**Recorded data:**

-- ==== Sys2Proof/Laws/Encode.lean ====
section
/-! SUPPORT. The encoder and the checks of `Instr.wf` at each instruction, each true by definition, and the fields of a
word read back. Later proofs rewrite with these and never unfold `Instr.raw` or `Instr.wf`. -/

namespace Sys2Proof

/-- Reading the fields of a word that was put together from fields gives them back (R87). -/
@[simp] theorem Raw.ofWord_toWord (r : Raw) : Raw.ofWord r.toWord = r := by
  obtain ⟨d, a, b, major, minor⟩ := r
  simp only [Raw.ofWord, Raw.toWord, Raw.mk.injEq]
  refine ⟨?_, ?_, ?_, ?_, ?_⟩ <;>
    (apply BitVec.eq_of_getLsbD_eq; intro i hi
     simp only [BitVec.getLsbD_extractLsb', BitVec.getLsbD_append, hi, decide_true, Bool.true_and]
     repeat' (first | omega | split)
     all_goals (congr 1; try omega))

/-- A word is put together again from its fields (R87). -/
@[simp] theorem Raw.toWord_ofWord (w : Word) : (Raw.ofWord w).toWord = w := by
  apply BitVec.eq_of_getLsbD_eq
  intro i hi
  simp only [Raw.ofWord, Raw.toWord, BitVec.getLsbD_append, BitVec.getLsbD_extractLsb']
  by_cases h4 : i < 4
  · simp [h4]
  · by_cases h11 : i < 11
    · simp [h4, show i - 4 < 7 by omega, show 4 + (i - 4) = i by omega]
    · by_cases h18 : i < 18
      · simp [h4, show ¬ i - 4 < 7 by omega, show i - 4 - 7 < 7 by omega, show 11 + (i - 4 - 7) = i by omega]
      · by_cases h25 : i < 25
        · simp [h4, show ¬ i - 4 < 7 by omega, show ¬ i - 4 - 7 < 7 by omega, show i - 4 - 7 - 7 < 7 by omega,
            show 18 + (i - 4 - 7 - 7) = i by omega]
        · simp [h4, show ¬ i - 4 < 7 by omega, show ¬ i - 4 - 7 < 7 by omega, show ¬ i - 4 - 7 - 7 < 7 by omega,
            show i - 4 - 7 - 7 - 7 < 7 by omega, show 25 + (i - 4 - 7 - 7 - 7) = i by omega]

**Exercise description:**
Every entry needs to be written out again, exactly as given.

**Expected output:**
-- ==== Sys2Proof/Laws/Encode.lean ====
section
/-! SUPPORT. The encoder and the checks of `Instr.wf` at each instruction, each true by definition, and the fields of a
word read back. Later proofs rewrite with these and never unfold `Instr.raw` or `Instr.wf`. -/

namespace Sys2Proof

/-- Reading the fields of a word that was put together from fields gives them back (R87). -/
@[simp] theorem Raw.ofWord_toWord (r : Raw) : Raw.ofWord r.toWord = r := by
  obtain ⟨d, a, b, major, minor⟩ := r
  simp only [Raw.ofWord, Raw.toWord, Raw.mk.injEq]
  refine ⟨?_, ?_, ?_, ?_, ?_⟩ <;>
    (apply BitVec.eq_of_getLsbD_eq; intro i hi
     simp only [BitVec.getLsbD_extractLsb', BitVec.getLsbD_append, hi, decide_true, Bool.true_and]
     repeat' (first | omega | split)
     all_goals (congr 1; try omega))

/-- A word is put together again from its fields (R87). -/
@[simp] theorem Raw.toWord_ofWord (w : Word) : (Raw.ofWord w).toWord = w := by
  apply BitVec.eq_of_getLsbD_eq
  intro i hi
  simp only [Raw.ofWord, Raw.toWord, BitVec.getLsbD_append, BitVec.getLsbD_extractLsb']
  by_cases h4 : i < 4
  · simp [h4]
  · by_cases h11 : i < 11
    · simp [h4, show i - 4 < 7 by omega, show 4 + (i - 4) = i by omega]
    · by_cases h18 : i < 18
      · simp [h4, show ¬ i - 4 < 7 by omega, show i - 4 - 7 < 7 by omega, show 11 + (i - 4 - 7) = i by omega]
      · by_cases h25 : i < 25
        · simp [h4, show ¬ i - 4 < 7 by omega, show ¬ i - 4 - 7 < 7 by omega, show i - 4 - 7 - 7 < 7 by omega,
            show 18 + (i - 4 - 7 - 7) = i by omega]
        · simp [h4, show ¬ i - 4 < 7 by omega, show ¬ i - 4 - 7 < 7 by omega, show ¬ i - 4 - 7 - 7 < 7 by omega,
            show i - 4 - 7 - 7 - 7 < 7 by omega, show 25 + (i - 4 - 7 - 7 - 7) = i by omega]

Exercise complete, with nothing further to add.